Theologians will tell you that the Bible is timeless but the language in it can become outdated. Take Leviticus, chapter 2, verse 1: When anyone wishes to bring a cereal offering to the Lord, his offering must consist of fine flour. That may have been clear in the 2nd century, but in the 21st it could be taken to mean: Bring a box of Bran Flakes.

With that potential for misunderstanding in mind, the Catholic Church in the U.S. is rolling out the first new translation of the Old Testament. It's the first new Catholic in four decades. Officially, it's called the New American Bible, Revised Edition.

Mary Sperry is associate director for Bible utilization at the U.S. Conference of Catholic Bishops. She joins us in the studio. So good to have you with us, Mary Elizabeth.

Ms. MARY ELIZABETH SPERRY (Associate Director for Bible Utilization, U.S. Conference of Catholic Bishops): Good to be here. Thank you.

NEARY: So, tell me, that passage I just read, how would it read in the new translation?

Ms. SPERRY: The book of Leviticus, like the other first five books of the bible, gives a lot of very specific discussion of how to worship. One of the parts of that discussion is what kind of sacrifice you bring in which event. So, we would say a gift of fine flour, a gift of bran, a gift of whole grain, depending on the specific type of sacrifice. So, we're trying to make it very consistent. So, we're very much reflecting the distinctions in the original Hebrew.

NEARY: And why now? Why issue this new version of the bible now?

Ms. SPERRY: Since the 1890s through the mid-1950s there were enormous, enormous discoveries of manuscripts, of other archaeological things, which in the last 50 years has radically increased our understanding of the biblical languages and of the culture in which they were written. Because we have these additional understandings, we can get a much more precise understanding of what the text says.

NEARY: I'm assuming this was something of a group effort, not one translator.

Ms. SPERRY: More than 70 people were involved - translators, editors, theologians, language experts, bishops, reviewers, all working to get the best possible version of the original text, because that's always the goal - to reflect the original language as closely and as carefully as possible.

NEARY: What kinds of discussions occurred?

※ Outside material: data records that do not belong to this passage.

-- ==== Sys2Proof/Certificates/Slice0/Obligations.lean ====
section
/-!
DEFINITION. The statements about the block: what a step does, what each command completes with under the conditions that the spec gives it, what it
leaves unchanged, and what every step keeps.
-/
open Sys2Proof Sys2Proof.Machine

/-- With a command at the front of the queue, a step is exec of that command on the state with the queue's rest. With no command waiting, a step lets
one nanosecond of device time pass while the always-on domain is powered, and changes nothing else. Both are the model's choice (log entries 1 and
4): the spec gives the module no queue of commands. -/
def Obligations.StepTakesTheFront : Prop :=
  (∀ (s : State) (c : Instr) (rest : List Instr), s.pending = c :: rest → step s = exec c { s with pending := rest })
  ∧ (∀ (s : State), s.pending = [] → ∃ t, step s = .next t
      ∧ t.rd .glbDevtime 0 = (if s.pow.on then (s.rd .glbDevtime 0 + 1) % 2 ^ 64 else s.rd .glbDevtime 0) ∧ t = { s with regs := t.regs }
      ∧ sameRegs s t [Reg.glbDevtime.key 0])

/-- In the reset state every field of every copy reads its reset value, device time is 0, DEFAULTED stands on every page that exists, no command
waits, memory is in its canonical form with nothing listed, and the register store is in its canonical form. A reset value that the spec does not
give, and the memory's contents, are the model's (log entry 4). -/
def Obligations.ResetLeaves : Prop :=
  (∀ (r : Reg) (i : Nat), State.reset.rd r i = r.resetAt i)
  ∧ (State.reset.rd .glbDevtime 0 = 0)
  ∧ (∀ (p : Nat), p < 8192 → pageExists p = true → State.reset.rd .defaulted p = 1)
  ∧ (State.reset.mem.wf ∧ State.reset.regsWf ∧ State.reset.queueWf ∧ State.reset.pending = [])

/-- Over every page that exists and every aligned offset: a session's read at offsets 0x000, 0x004 and 0x00C is permitted on every page, and answers
the word there. A read by a session, a hart or the keel that its rights do not permit answers zero with SES_RIGHTS and changes nothing else, so
that it clears no read-to-clear bit, PAGE_STATUS's among them. Any other read that its rights permit answers the word there; a read of the high
word of a 64-bit register for which the reader holds a capture answers the capture. A read of an offset that is not a multiple of 4, of an address
beyond the register space, or of a page that does not exist, answers zero with GEN_ACCESS_SIZE, GEN_ADDR_RANGE or GEN_PAGE_ABSENT and changes
nothing else. -/
def Obligations.ReadsFollowRights : Prop :=
  (∀ (s : State) (n p o : Nat), p < 8192 → pageExists p = true → (o = 0x000 ∨ o = 0x004 ∨ o = 0x00C) → ∃ t,
      exec (.lowWordRead (.session n) (p * 4096 + o)) s = .next t ∧ t = s.reply (.session n) .ok (s.readWord (.session n) p o))
  ∧ (∀ (s : State) (rdr : Reader) (p o : Nat), p < 8192 → o < 4096 → o % 4 = 0 → pageExists p = true → s.mayRead rdr p o = false → ∃ t,
      exec (.lowWordRead rdr (p * 4096 + o)) s = .next t ∧ t = s.reply rdr .sesRights 0 ∧ exec (.highWordRead rdr (p * 4096 + o)) s = .next t
      ∧ (o = 0x008 → exec (.pageStatusRead rdr p) s = .next t))
  ∧ (∀ (s : State) (rdr : Reader) (p o : Nat), s.readable rdr p o = true → seesWhole rdr p o = true →
      (low64 rdr.num p o).all (fun a => (sget none s.cfg.captures (captureKey rdr a)).isNone) = true → ∃ t,
      exec (.lowWordRead rdr (p * 4096 + o)) s = .next t ∧ t.cfg.answer = some ⟨some rdr, .ok, s.readWord rdr p o⟩
      ∧ exec (.highWordRead rdr (p * 4096 + o)) s = .next t ∧ (o = 0x008 → exec (.pageStatusRead rdr p) s = .next t))
  ∧ (∀ (s : State) (rdr : Reader) (p o a w : Nat), s.readable rdr p o = true → seesWhole rdr p o = true → low64 rdr.num p o = some a → a % 4096 ≠ o →
      sget none s.cfg.captures (captureKey rdr a) = some w → ∃ t, exec (.lowWordRead rdr (p * 4096 + o)) s = .next t
      ∧ t.cfg.answer = some ⟨some rdr, .ok, w⟩ ∧ exec (.highWordRead rdr (p * 4096 + o)) s = .next t)
  ∧ (∀ (s : State) (rdr : Reader) (a : Nat), (a % 4 ≠ 0 ∨ 8192 ≤ a / 4096 ∨ pageExists (a / 4096) = false) → ∃ t,
      exec (.lowWordRead rdr a) s = .next t ∧ exec (.highWordRead rdr a) s = .next t
      ∧ t = s.reply rdr (if a % 4 ≠ 0 then .genAccessSize else if 8192 ≤ a / 4096 then .genAddrRange else .genPageAbsent) 0)

/-- Errors that the reads of a command find are recorded first: a vector program's work, a BULK_WRITE, a BULK_READ, a scrub pass and the tile, update
and weave commands named below act with errors found as they do without them on the state that holds the errors. One bad symbol of a granule is
corrected: it counts in MEM_CE of its channel, its address stands in MEM_CEADDR, and no byte of memory changes. More bad symbols, or data from a
wrong address, are an uncorrectable error: it counts in MEM_UE, poisons its granule and informs the health monitor, and no byte of memory changes.
Poison that a CXL port which is up receives counts in CXL_POISON and poisons the 64-byte block. -/
def Obligations.ErrorsFoundFirst : Prop :=
  (∀ (s : State) (n : Nat) (e : CoreEffect) (ecc : List (Nat × EccError)), exec (.vector n e ecc) s = exec (.vector n e []) (s.eccFound ecc))
  ∧ (∀ (s : State) (p : Nat) (b : List Byte) (bad : Bool) (ecc : List (Nat × EccError)),
      exec (.bulkWrite p b bad ecc) s = exec (.bulkWrite p b bad []) (s.eccFound ecc)
      ∧ exec (.bulkRead p b bad ecc) s = exec (.bulkRead p b bad []) (s.eccFound ecc))
  ∧ (∀ (s : State) (pa : Nat), pa < nearTop → ∃ t, s.eccFound [(pa, .symbols 1)] = t
      ∧ t.rd .memCe (s.channelOf pa) = (s.rd .memCe (s.channelOf pa) + 1) % 2 ^ Reg.memCe.info.width
      ∧ t.rd .memCeaddr (s.channelOf pa) = pa % 2 ^ Reg.memCeaddr.info.width ∧ t.mem.near = s.mem.near ∧ t.mem.far = s.mem.far
      ∧ t.mem.poison = s.mem.poison)
  ∧ (∀ (s : State) (pa n : Nat) (e : EccError), pa < nearTop → 2 ≤ n → (e = .symbols n ∨ e = .address) → ∃ t, s.eccFound [(pa, e)] = t
      ∧ t.rd .memUe (s.channelOf pa) = (s.rd .memUe (s.channelOf pa) + 1) % 2 ^ Reg.memUe.info.width ∧ sget false t.mem.poison (pa / 256) = true
      ∧ t.health.ueAt = some s.now ∧ t.mem.near = s.mem.near ∧ t.mem.far = s.mem.far)
  ∧ (∀ (s : State) (pa : Nat), s.cxlHolds pa 1 = true → s.rd .cxlState (pa / 2 ^ 40) = 2 → ∃ t, s.eccFound [(pa, .cxl)] = t
      ∧ t.rd .cxlPoison (pa / 2 ^ 40) = (s.rd .cxlPoison (pa / 2 ^ 40) + 1) % 2 ^ Reg.cxlPoison.info.width
      ∧ sget false t.mem.farPoison (pa / 64) = true ∧ t.mem.near = s.mem.near ∧ t.mem.far = s.mem.far ∧ t.mem.poison = s.mem.poison)

/-- Every command, from every state, completes: it answers a next state, and leaves the commands that wait behind it as they were. From every state, a
step answers a next state, so that every run of any length meets no fault and no refusal. -/
def Obligations.NothingStops : Prop :=
  (∀ (c : Instr) (s : State), ∃ t, exec c s = .next t ∧ t.pending = s.pending)
  ∧ (∀ (s : State), ∃ t, step s = .next t)
  ∧ (∀ (k : Nat) (s : State), safeRun k s)

/-- For every state, the queue after a step is the queue before it without its front, so the other commands wait in the order they came, and a queue
of well-formed commands stays one. The queue is the model's (log entry 1). -/
def Obligations.StepsKeepTheQueue : Prop :=
  ∀ (s t : State), step s = .next t → t.pending = s.pending.tail ∧ (s.queueWf → t.queueWf)

/-- For every state whose memories list their bytes at strictly rising addresses with no entry that equals what an unlisted address reads as, and
whose register store lists its fields in the same way, the state after a step does so too: equal contents stay equal data. The form is the model's
(log entry 4). -/
def Obligations.StepsKeepCanonicalForms : Prop :=
  ∀ (s t : State), s.mem.wf → s.regsWf → step s = .next t → t.mem.wf ∧ t.regsWf

/-- For every reader that reaches the word: a write of a word whose fields all take values at once, and that the reader may write, puts each field's
bits in place by its access code and is answered OK. A write of an RW field puts the word's bits into the field and changes no other field; a
write of an RWS field goes to the field's shadow and changes no field in force; a 1 written to a W1C field other than ERR_VALID clears that bit. A
write of a word with no writable part is discarded by a session's or hart's write and answered OK. A write by a session or a hart of a word of
which it may write no part is refused with SES_RIGHTS and changes nothing else; the keel's is blocked by the bridle, which counts it. A write of
an offset that is not a multiple of 4, of an address beyond the register space, or of a page that does not exist is refused with GEN_ACCESS_SIZE,
GEN_ADDR_RANGE or GEN_PAGE_ABSENT. A write of the first or second word of a doorbell block is the ring's tail or head write, and one of STAGE or
DISCARD is that command. -/
def Obligations.RegisterWritesByAccessCode : Prop :=
  (∀ (s : State) (rdr : Reader) (p o w : Nat), s.reaches rdr p o = true → o ≠ 0x034 → writableParts rdr.num p o ≠ [] →
      (writableParts rdr.num p o).all (fun q => s.mayWriteField rdr q.reg q.idx && q.reg.info.access != .wo) = true → s.sec.ownerClose = false → ∃ t,
      exec (.registerWrite rdr false (p * 4096 + o) w) s = .next t
      ∧ t = ((writableParts rdr.num p o).foldl (fun s q => s.writePart q (w % 2 ^ 32)) s).reply rdr .ok 0)
  ∧ (∀ (s : State) (rdr : Reader) (p o w : Nat) (q : WordPart), s.reaches rdr p o = true → o ≠ 0x034 → writableParts rdr.num p o = [q] →
      s.mayWriteField rdr q.reg q.idx = true → q.reg.info.access = .rw → s.sec.ownerClose = false → ∃ t,
      exec (.registerWrite rdr false (p * 4096 + o) w) s = .next t ∧ t.rd q.reg q.idx = q.take (s.rd q.reg q.idx) (w % 2 ^ 32) % 2 ^ q.reg.info.width
      ∧ answered t rdr .ok ∧ sameConfig s t ∧ t = { s with regs := t.regs, cfg := t.cfg } ∧ sameRegs s t [q.reg.key q.idx])
  ∧ (∀ (s : State) (rdr : Reader) (p o w : Nat) (q : WordPart), s.reaches rdr p o = true → o ≠ 0x034 → writableParts rdr.num p o = [q] →
      s.mayWriteField rdr q.reg q.idx = true → q.reg.info.access = .rws → q.reg ≠ .pwrWakemask → s.sec.ownerClose = false → ∃ t,
      exec (.registerWrite rdr false (p * 4096 + o) w) s = .next t
      ∧ sget none t.cfg.shadows (q.reg.key q.idx) = some (q.take ((sget none s.cfg.shadows (q.reg.key q.idx)).getD (s.committedVal (q.reg.key q.idx))) (w % 2 ^ 32))
      ∧ answered t rdr .ok ∧ t = { s with cfg := { s.cfg with shadows := t.cfg.shadows, answer := t.cfg.answer } } ∧ (∀ k, k ≠ q.reg.key q.idx →
      sget none t.cfg.shadows k = sget none s.cfg.shadows k))
  ∧ (∀ (s : State) (rdr : Reader) (p o w : Nat) (q : WordPart), s.reaches rdr p o = true → o ≠ 0x034 → writableParts rdr.num p o = [q] →
      s.mayWriteField rdr q.reg q.idx = true → q.reg.info.access = .w1c → q.reg ≠ .errValid → s.rd q.reg q.idx < 2 ^ q.reg.info.width →
      s.sec.ownerClose = false → ∃ t, exec (.registerWrite rdr false (p * 4096 + o) w) s = .next t
      ∧ t.rd q.reg q.idx = s.rd q.reg q.idx - (s.rd q.reg q.idx &&& bitsAt (w % 2 ^ 32) q.wordLsb q.width) ∧ answered t rdr .ok ∧ sameConfig s t
      ∧ t = { s with regs := t.regs, cfg := t.cfg } ∧ sameRegs s t [q.reg.key q.idx])
  ∧ (∀ (s : State) (rdr : Reader) (p o w : Nat), s.reaches rdr p o = true → rdr ≠ .keel → writableParts rdr.num p o = [] → s.sec.ownerClose = false →
      ∃ t, exec (.registerWrite rdr false (p * 4096 + o) w) s = .next t ∧ t = s.reply rdr .ok 0)
  ∧ (∀ (s : State) (rdr : Reader) (p o w : Nat), s.reaches rdr p o = true → o ≠ 0x034 → rdr ≠ .keel → writableParts rdr.num p o ≠ [] →
      (writableParts rdr.num p o).all (fun q => !s.mayWriteField rdr q.reg q.idx) = true → s.sec.ownerClose = false → ∃ t,
      exec (.registerWrite rdr false (p * 4096 + o) w) s = .next t ∧ t = s.reply rdr .sesRights 0)
  ∧ (∀ (s : State) (p o w : Nat), s.reaches .keel p o = true → (writableParts 128 p o).all (fun q => !s.mayWriteField .keel q.reg q.idx) = true →
      s.sec.ownerClose = false → ∃ t, exec (.registerWrite .keel false (p * 4096 + o) w) s = .next t
      ∧ t = (s.bridleBlock (p * 4096 + o) (bridleRow p)).reply .keel .ok 0 ∧ t.rd .secBrdviol 0 = (s.rd .secBrdviol 0 + 1) % 2 ^ 32)
  ∧ (∀ (s : State) (rdr : Reader) (a w : Nat), (a % 4 ≠ 0 ∨ 8192 ≤ a / 4096 ∨ pageExists (a / 4096) = false) → s.sec.ownerClose = false → ∃ t,
      exec (.registerWrite rdr false a w) s = .next t
      ∧ t = s.reply rdr (if a % 4 ≠ 0 then .genAccessSize else if 8192 ≤ a / 4096 then .genAddrRange else .genPageAbsent) 0)
  ∧ (∀ (s : State) (rdr : Reader) (r w : Nat), s.bellReader rdr = true → r < 65536 →
      exec (.registerWrite rdr true (64 * r) w) s = exec (.dbTailWrite rdr r (w % 2 ^ 32)) s
      ∧ exec (.registerWrite rdr true (64 * r + 4) w) s = exec (.dbHeadWrite rdr r (w % 2 ^ 32)) s)
  ∧ (∀ (s : State) (rdr : Reader) (p : Nat), s.sec.ownerClose = false → exec (.registerWrite rdr false (p * 4096 + 0x034) 2) s = exec (.stage rdr p) s
      ∧ exec (.registerWrite rdr false (p * 4096 + 0x034) 4) s = exec (.discard rdr p) s)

Ms. SPERRY: Biblical Hebrews wouldn't (unintelligible) out vowels. So, you have to combine the consonants to understand what the word might be. That actually comes out in Psalm 23, the famous Lord is my Shepherd psalm. One combination of consonants gives you: I will walk through the dark valley but fear no evil; the other says: The valley of the shadow of death. They're both possible depending on which vowels are there.

NEARY: Which came out in this bible?

Ms. SPERRY: Valley of the shadow of death.

NEARY: Well, I'm glad to hear that actually.

Ms. SPERRY: It's actually very poetic and very lovely and completely supported by the text.

NEARY: Mary Elizabeth Sperry is associate director for bible utilization at the U.S. Conference of Catholic Bishops. The New American Bible, Revised Edition, comes out this week on Ash Wednesday.